Cellular and extracellular modifications induced by diabetic conditions in tissue engineered blood vessels

Purpose: To determine the fate of tissue engineered blood vessels in the diabetic environment. Elevated levels of blood glucose and lipids interact irreversibly with long-lived proteins, such as collagen and elastin from the... [ view full abstract ]

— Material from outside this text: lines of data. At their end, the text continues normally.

-- ==== Sys2Proof/Machine/Dispatch.lean ====
section
/-! DEFINITION. One arm for each constructor of `Instr`: a direct call of its meaning. -/

namespace Sys2Proof.Machine
open Sys2Proof
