-- ==== Sys2Proof/Machine/Schedule.lean ====
section
/-! DEFINITION. The schedule with an empty agenda. The manual fixes no order among clusters, engines and controllers (06 R150): the
model gives each that may have work its turn, and what comes from outside the package comes by the agenda. -/

namespace Sys2Proof.Machine
open Sys2Proof

abbrev Turn := State → Out

/-- A core's clusters, its stop, its task, and the units beside it. -/
def coreTurns (ex : Meaning) (n : Nat) (c : Core) : List Turn :=
  allCl.map (fun cl s => s.runLane ex n cl)
    ++ [fun s => s.runSync ex n]
    ++ allCl.map (fun cl => execLaneComplete n cl)
    ++ [execCoreStop n, fun s => s.runCut ex n, execHandlerImageLoaded n, execFrameReloadComplete n, execTaskStart n, execTaskRetire n,
        execKillPoint n, execRefTimeout n, execResend n, execRunLimit n, execParkEscalation n, execMatrixCommandComplete n none]
    ++ allCl.map (fun cl => execFailureReport n cl)
    ++ allCl.map (fun cl => execLeafAppend n cl)
    ++ (List.range 16).map (fun q => execSluiceRefill n q)
    ++ c.mem.opens.flatMap (fun o => o.waiting.map fun u => execDgrpOpenTake n u)
    ++ [execDgrpUpdateArrive n, execDgrpUpdateResend n]
    ++ c.mem.closes.flatMap (fun o => o.waiting.map fun u => execDgrpCloseArrive n u)
    ++ c.mem.remote.map fun r => execRemoteTimeout n r.tag

/-- A bay's array, its copy engine, and its power. -/
def bayTurns (b : Nat) (y : Bay) : List Turn :=
  [execLeaseBoundReached b, execLeaseRearbitration b, execJobAccept b, execSliceWake b, execPowerTransitionComplete 0 b,
      execPowerTransitionComplete 1 b]
    ++ y.jobs.map (fun j => execJobComplete b j.seq)
    ++ y.jobs.map (fun j => fun s => .next (s.stepJob b j.seq (Config.choice s.free)))
    ++ y.jobs.flatMap (fun j => if j.started && j.circuit then (flitBays b (j.reads.flatMap Region.runs)).map execCircuitInjectionTimeout else [])
    ++ y.jobs.flatMap fun j => j.reqs.map fun r => execJobFail b j.seq (.timeout r.home r.va)

/-- A die's callboard, its sweeps, its log's signatures, its clock. -/
def dieTurns (d : Nat) : List Turn :=
  [execScopeCreate d, execNodeSlotAssign d, execTaskDispatch d, fun s => .next (s.runHeadCmd d), execAutoPark d, execAutoUnpark d,
      execTagSweepAccept d, execTagSweepComplete d, execSignatureBatch d, execPowerTransitionComplete 2 d]
    ++ (List.range 4).map (fun e => execCrossDieApply d e)
    ++ (List.range 4).map fun e => execDieClockBeat d e

def portTurns (p : Nat) : List Turn :=
  [execFlitBoundary p, execBulkFloorFlit p, execAckIdleTimeout p, execParityRequestTimeout p, execPortDown p]

/-- The messages of an endpoint. -/
def endpointTurns (e : Nat) (x : Endpoint) : List Turn :=
  x.descs.flatMap fun d => [execUeMessageComplete e d.recv d.slot 0, execUeMessageComplete e d.recv d.slot 3]

def graphTurns (g : Nat) (x : Graph) : List Turn :=
  execGraphParked g :: x.nodes.flatMap fun (n : Nat × NodeSt) => [execAgePromotion g n.1, execNodeReleaseTime g n.1]

def scopeTurns (i : Nat) (x : Scope) : List Turn :=
  if x.killing && !x.written then [execKillForward (BitVec.ofNat 16 i) x.ctx, execCurtainWrite (BitVec.ofNat 16 i)] else []

/-- The package's own: FRAME, translation, and the host rings. -/
def packageTurns : List Turn :=
  [execFrameTick, execDeadlineStall, execXinvAccept, execXinvComplete, execMigrationFlipComplete, execPageReclaimComplete,
    execPeersFallen, execTryKept, fun s => .next (State.serveRing 1 s)]

/-- The bays that may have work: those that hold something, and the bay of every core that does. -/
def State.liveBays (s : State) : List Nat :=
  s.cores.foldl (fun l c => if l.contains (bayOfCore c.1) then l else l ++ [bayOfCore c.1]) (s.bays.map fun b => b.1)

/-- Everything that may have a turn now. -/
def turns (ex : Meaning) (s : State) : List Turn :=
  packageTurns
    ++ s.cores.flatMap (fun c => coreTurns ex c.1 c.2)
    ++ s.liveBays.flatMap (fun b => bayTurns b (s.bay b))
    ++ (List.range 4).flatMap dieTurns
    ++ s.fab.ports.flatMap (fun p => portTurns p.1)
    ++ s.fab.endpoints.flatMap (fun e => endpointTurns e.1 e.2)
    ++ s.graphs.flatMap (fun g => graphTurns g.1 g.2)
    ++ s.scopes.flatMap fun x => scopeTurns x.1 x.2

/-- In a cycle of slot 0 the armed routers of every die swap their tables (02 R56). -/
def State.swapAll (s : State) : State := (List.range 4).foldl State.swapSlots s

/-- The schedule's turn. Right after reset it is the ROM's; a package whose ROM gave up has none (17 R438, R439).
DESIGN CHOICE (log 4). -/
def State.autoTurn (ex : Meaning) (s : State) : Out :=
  if !s.host.booted then (if s.host.bootCount = 0 then execPackageReset Config.bootPassed Config.bootImage s else .next s)
  else
    let s1 := s.swapAll
    let ts := turns ex s1
    (ts.getD (s1.turn % ts.length) Host.Outcome.next) s1

end Sys2Proof.Machine
end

Purpose: To determine the fate of tissue engineered blood vessels in the diabetic environment. Elevated levels of blood glucose and lipids interact irreversibly with long-lived proteins, such as collagen and elastin from the blood vessel wall, via oxidation and crosslinking, resulting in formation of advanced glycation end products (AGEs) and vascular stiffening. Cells respond by endothelial dysfunction and pathological remodeling of the media, contributing to the onset and progression of vascular disease. Together, these changes result in activation of inflammation, impaired healing, fibrosis, and calcification.
Methods: Acellular scaffolds prepared from renal arteries were treated with penta galoyl glucose (PGG), an antioxidant elastin-binding polyphenol, and seeded with adipose stem cells (ASCs) isolated from streptozotocin-induced diabetic rats. Constructs were analyzed for glycoxidation, inflammation and calcification after subdermal implantation as autologous cell seeded grafts and by end-to-end anastomoses to the aorta. Cells seeded into scaffolds and placed in high-glucose media in bioreactors were analyzed by gene arrays and immunofluorescence.

Results: PGG-treated scaffolds maintained good patency, undetectable dilatation and well-preserved elastin in the circulatory abdominal aorta model in rats. ASCs seeded on scaffolds diminished macrophage infiltration, while simultaneously allowed M2 macrophage polarization. PGG-treatment and ASC seeding inhibited scaffold calcification and expression of osteogenic proteins. In bioreactor, vascular cells maintained long-term viability after exposure to high glucose-containing media, expressed carboxymethyl-lysine and AGE receptors and secreted lower levels of MMPs.

Conclusion: The antioxidative properties of PGG and the immunomodulatory properties of ASCs prevented vascular scaffold deterioration and calcification under the hostile diabetic milieu.